Task goal: For the listing below, show each line that includes the string "from".

Information:
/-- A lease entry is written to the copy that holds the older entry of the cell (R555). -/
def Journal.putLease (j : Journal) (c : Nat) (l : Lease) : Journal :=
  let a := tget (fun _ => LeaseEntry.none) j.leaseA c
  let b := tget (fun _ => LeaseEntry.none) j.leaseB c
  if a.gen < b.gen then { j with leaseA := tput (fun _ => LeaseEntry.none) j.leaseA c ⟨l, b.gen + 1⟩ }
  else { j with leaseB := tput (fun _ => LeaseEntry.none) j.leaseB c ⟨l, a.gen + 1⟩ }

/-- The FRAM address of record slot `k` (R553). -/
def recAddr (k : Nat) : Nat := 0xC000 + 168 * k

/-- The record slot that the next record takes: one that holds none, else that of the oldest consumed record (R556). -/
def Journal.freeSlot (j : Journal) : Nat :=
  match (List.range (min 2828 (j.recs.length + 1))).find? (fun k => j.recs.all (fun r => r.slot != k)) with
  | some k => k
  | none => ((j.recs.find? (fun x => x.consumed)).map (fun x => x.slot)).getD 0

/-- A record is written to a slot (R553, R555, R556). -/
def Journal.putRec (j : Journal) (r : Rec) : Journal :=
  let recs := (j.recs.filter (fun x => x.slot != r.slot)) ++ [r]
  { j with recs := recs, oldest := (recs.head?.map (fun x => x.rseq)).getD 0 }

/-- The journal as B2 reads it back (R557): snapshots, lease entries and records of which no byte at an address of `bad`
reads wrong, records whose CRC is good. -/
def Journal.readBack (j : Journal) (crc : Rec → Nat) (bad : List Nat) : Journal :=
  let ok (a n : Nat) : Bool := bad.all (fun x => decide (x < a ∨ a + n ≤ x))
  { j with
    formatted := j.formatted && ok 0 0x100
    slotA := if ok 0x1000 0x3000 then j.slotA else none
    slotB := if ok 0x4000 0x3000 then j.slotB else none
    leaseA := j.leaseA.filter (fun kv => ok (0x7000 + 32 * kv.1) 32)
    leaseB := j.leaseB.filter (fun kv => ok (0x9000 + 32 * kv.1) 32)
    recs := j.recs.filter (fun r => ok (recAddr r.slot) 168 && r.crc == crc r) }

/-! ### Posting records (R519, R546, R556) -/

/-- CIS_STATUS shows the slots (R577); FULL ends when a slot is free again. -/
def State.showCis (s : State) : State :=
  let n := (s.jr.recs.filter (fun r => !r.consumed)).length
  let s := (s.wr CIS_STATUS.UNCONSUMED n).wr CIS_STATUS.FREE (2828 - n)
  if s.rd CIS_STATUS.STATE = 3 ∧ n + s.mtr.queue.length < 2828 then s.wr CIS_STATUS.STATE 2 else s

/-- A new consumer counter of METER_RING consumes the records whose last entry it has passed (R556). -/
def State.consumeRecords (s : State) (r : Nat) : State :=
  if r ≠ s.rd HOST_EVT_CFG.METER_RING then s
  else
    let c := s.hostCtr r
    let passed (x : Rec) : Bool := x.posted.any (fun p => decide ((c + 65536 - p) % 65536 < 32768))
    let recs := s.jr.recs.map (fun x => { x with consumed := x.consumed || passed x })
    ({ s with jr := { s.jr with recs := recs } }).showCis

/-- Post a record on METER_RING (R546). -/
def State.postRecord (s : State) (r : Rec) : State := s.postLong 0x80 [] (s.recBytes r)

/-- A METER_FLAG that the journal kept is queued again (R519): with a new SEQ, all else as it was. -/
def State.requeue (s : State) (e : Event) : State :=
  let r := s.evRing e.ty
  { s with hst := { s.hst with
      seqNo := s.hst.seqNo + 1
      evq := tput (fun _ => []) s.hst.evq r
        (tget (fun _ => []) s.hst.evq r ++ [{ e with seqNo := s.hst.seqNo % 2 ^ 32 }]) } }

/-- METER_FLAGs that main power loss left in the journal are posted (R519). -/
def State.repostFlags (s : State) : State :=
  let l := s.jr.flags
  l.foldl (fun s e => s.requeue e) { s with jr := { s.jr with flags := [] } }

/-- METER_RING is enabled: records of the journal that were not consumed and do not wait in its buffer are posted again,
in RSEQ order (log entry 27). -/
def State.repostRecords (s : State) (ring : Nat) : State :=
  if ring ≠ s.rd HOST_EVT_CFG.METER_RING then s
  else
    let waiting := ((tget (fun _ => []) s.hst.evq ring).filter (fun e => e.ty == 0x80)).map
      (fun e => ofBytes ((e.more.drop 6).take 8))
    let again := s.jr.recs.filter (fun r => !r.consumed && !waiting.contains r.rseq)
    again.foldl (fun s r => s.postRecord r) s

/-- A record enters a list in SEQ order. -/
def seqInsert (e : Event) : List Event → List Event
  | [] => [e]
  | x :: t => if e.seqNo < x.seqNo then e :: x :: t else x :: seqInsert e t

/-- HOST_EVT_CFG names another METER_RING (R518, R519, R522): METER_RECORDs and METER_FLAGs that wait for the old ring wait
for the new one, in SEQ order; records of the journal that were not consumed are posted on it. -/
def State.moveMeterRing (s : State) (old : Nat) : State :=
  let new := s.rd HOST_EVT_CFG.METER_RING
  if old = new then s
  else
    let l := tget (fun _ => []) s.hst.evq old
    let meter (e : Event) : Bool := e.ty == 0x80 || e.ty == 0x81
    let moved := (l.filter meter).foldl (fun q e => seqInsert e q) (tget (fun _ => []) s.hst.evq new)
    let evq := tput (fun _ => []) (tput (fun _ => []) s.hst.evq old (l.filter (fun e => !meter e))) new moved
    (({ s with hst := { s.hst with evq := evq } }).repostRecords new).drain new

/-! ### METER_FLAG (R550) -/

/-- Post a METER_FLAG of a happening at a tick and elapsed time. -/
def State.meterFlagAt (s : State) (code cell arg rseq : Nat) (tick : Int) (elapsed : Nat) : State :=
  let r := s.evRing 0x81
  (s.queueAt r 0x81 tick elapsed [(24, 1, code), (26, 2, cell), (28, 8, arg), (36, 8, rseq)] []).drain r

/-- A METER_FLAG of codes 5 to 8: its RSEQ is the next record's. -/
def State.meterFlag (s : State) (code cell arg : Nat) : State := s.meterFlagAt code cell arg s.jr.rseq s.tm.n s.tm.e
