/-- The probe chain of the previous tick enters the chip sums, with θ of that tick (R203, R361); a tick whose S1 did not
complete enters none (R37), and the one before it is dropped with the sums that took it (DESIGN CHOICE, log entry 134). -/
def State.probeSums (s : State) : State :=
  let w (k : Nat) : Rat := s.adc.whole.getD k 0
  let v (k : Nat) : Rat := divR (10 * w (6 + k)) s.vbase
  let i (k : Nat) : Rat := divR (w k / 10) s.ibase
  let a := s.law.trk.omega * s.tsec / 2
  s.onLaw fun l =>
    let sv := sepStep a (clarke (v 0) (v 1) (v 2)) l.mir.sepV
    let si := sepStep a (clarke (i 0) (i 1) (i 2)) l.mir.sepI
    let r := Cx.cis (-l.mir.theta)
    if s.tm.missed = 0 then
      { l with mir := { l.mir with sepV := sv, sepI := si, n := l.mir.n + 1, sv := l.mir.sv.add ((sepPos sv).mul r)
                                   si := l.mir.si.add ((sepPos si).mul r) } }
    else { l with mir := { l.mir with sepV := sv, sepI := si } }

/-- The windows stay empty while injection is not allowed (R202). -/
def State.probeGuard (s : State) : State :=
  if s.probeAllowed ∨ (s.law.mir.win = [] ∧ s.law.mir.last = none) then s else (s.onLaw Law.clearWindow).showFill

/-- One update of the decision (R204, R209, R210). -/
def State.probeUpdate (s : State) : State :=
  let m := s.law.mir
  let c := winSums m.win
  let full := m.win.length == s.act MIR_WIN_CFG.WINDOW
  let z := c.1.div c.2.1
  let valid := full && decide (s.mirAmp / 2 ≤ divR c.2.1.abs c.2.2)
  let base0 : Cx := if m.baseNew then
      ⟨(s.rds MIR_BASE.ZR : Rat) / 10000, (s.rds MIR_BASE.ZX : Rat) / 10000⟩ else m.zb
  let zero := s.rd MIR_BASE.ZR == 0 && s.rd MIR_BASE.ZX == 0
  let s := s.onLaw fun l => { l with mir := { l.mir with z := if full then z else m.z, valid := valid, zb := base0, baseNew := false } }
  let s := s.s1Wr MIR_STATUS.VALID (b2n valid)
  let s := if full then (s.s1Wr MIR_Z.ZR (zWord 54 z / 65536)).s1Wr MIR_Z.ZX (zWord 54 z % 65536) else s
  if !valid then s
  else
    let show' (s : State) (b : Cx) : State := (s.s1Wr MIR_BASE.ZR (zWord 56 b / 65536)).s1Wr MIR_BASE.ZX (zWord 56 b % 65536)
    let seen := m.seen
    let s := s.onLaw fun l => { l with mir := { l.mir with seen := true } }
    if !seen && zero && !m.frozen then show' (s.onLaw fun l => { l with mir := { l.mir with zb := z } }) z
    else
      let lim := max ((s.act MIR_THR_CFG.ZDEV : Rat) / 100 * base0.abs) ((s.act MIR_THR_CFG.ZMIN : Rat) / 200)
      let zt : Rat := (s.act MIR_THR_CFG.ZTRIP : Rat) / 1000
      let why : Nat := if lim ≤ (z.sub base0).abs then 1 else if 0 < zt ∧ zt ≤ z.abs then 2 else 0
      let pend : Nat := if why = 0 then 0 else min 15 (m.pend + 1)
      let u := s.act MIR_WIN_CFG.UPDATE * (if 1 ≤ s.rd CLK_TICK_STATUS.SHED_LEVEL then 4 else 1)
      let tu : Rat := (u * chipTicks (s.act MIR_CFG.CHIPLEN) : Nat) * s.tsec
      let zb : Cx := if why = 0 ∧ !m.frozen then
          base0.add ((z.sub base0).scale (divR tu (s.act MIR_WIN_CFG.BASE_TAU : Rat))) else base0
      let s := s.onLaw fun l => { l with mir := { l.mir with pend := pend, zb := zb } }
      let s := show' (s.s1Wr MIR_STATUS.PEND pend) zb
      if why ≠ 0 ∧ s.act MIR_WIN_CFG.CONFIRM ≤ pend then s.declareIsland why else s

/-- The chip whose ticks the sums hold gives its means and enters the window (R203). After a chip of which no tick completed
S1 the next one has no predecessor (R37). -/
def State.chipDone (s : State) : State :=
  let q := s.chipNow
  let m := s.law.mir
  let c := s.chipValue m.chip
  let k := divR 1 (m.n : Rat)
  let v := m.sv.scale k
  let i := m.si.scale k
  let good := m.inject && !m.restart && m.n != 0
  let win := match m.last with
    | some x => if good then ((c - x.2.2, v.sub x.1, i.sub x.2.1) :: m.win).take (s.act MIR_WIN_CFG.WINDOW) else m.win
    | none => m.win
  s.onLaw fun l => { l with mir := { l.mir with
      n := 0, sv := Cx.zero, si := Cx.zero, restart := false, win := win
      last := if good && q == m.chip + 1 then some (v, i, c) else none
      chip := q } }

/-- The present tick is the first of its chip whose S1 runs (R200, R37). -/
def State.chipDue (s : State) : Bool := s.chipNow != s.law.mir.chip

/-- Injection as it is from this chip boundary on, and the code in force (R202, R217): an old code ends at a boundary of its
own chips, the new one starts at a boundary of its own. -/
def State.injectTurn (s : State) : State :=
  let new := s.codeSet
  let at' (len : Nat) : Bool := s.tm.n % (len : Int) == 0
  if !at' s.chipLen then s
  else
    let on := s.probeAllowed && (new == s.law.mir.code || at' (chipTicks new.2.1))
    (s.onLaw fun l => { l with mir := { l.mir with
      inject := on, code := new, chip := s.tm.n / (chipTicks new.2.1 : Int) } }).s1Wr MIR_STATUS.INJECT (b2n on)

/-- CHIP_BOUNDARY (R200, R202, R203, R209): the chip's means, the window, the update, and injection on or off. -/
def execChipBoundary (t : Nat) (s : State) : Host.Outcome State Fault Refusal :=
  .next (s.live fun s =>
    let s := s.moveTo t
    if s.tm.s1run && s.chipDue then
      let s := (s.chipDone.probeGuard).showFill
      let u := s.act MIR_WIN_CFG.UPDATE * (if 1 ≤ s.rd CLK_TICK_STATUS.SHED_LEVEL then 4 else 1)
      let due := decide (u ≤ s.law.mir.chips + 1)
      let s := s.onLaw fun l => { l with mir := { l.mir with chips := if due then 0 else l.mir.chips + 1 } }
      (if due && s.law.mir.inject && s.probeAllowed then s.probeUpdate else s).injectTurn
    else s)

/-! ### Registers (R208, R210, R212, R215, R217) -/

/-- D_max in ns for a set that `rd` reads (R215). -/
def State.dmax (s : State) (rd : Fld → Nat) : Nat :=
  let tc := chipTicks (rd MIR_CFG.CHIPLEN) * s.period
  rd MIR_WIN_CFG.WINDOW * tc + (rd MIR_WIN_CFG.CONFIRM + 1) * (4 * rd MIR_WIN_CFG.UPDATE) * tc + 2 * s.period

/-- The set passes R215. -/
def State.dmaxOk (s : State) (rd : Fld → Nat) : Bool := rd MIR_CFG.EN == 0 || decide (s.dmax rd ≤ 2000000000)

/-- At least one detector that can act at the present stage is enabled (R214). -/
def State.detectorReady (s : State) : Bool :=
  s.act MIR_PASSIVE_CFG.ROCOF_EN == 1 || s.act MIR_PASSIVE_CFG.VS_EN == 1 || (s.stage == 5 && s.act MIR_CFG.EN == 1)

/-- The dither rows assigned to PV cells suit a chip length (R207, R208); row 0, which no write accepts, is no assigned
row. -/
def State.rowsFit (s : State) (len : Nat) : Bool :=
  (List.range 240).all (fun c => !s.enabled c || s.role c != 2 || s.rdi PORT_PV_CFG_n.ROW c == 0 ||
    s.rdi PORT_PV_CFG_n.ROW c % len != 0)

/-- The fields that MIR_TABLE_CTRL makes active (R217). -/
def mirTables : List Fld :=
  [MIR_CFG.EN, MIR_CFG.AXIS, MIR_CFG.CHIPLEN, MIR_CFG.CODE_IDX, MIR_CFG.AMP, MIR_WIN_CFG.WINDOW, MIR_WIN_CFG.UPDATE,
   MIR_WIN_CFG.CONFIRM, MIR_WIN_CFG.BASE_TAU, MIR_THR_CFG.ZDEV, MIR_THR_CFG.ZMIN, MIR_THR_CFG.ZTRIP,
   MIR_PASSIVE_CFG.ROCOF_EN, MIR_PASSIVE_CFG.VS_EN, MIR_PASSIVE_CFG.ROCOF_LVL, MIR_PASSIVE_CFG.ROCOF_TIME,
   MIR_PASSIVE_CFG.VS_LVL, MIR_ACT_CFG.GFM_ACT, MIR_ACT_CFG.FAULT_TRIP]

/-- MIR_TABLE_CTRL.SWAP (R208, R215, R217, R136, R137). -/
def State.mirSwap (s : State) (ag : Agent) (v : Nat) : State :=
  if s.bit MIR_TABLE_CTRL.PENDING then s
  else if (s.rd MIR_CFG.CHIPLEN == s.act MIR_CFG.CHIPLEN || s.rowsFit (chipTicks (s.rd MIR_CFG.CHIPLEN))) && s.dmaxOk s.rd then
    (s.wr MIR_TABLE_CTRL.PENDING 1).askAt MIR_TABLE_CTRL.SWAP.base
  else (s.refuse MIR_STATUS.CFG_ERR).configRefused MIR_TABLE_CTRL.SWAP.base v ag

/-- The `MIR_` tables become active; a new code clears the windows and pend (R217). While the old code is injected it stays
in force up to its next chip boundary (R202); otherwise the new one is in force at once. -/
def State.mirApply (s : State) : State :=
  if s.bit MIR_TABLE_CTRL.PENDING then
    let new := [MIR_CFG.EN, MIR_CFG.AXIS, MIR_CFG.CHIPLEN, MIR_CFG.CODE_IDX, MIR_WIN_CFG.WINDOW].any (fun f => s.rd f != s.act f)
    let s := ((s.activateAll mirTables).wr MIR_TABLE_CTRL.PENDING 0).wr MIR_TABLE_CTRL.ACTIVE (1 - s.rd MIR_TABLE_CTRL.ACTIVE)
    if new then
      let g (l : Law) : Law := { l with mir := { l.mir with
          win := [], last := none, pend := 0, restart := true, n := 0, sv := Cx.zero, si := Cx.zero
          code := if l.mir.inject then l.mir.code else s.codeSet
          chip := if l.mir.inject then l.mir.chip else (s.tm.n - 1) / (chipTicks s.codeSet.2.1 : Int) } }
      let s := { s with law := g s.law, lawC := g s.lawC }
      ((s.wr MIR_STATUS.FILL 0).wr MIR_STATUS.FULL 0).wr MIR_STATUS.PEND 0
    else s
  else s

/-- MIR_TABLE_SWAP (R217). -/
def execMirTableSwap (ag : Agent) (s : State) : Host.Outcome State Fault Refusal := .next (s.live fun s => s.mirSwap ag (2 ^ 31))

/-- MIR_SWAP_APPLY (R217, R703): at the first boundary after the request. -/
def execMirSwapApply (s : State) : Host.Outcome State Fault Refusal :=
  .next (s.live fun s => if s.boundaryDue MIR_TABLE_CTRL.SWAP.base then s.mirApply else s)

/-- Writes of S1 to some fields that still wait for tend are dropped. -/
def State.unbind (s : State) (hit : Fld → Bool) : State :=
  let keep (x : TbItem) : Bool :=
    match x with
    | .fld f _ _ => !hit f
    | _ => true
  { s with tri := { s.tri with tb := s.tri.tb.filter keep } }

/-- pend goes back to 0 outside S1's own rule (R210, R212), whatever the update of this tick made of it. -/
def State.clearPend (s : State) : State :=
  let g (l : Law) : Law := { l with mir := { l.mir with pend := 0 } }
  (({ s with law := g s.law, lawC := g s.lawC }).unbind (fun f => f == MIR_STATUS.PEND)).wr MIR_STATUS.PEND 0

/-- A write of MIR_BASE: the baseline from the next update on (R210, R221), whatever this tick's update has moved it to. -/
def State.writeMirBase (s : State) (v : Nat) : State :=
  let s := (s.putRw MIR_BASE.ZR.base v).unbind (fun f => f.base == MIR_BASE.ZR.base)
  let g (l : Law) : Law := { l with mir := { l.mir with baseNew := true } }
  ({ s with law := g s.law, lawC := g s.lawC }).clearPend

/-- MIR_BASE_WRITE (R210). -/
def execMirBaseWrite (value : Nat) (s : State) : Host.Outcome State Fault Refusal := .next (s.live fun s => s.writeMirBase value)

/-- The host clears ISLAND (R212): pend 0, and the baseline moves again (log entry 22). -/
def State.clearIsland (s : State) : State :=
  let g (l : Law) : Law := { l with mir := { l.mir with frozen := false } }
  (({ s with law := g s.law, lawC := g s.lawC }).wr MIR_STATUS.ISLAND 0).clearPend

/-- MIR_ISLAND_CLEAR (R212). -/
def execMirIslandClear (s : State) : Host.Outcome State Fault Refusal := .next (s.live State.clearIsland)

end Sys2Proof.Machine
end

Solution to the exercise:
/-- Injection as it is from this chip boundary on, and the code in force (R202, R217): an old code ends at a boundary of its
/-- A write of MIR_BASE: the baseline from the next update on (R210, R221), whatever this tick's update has moved it to. -/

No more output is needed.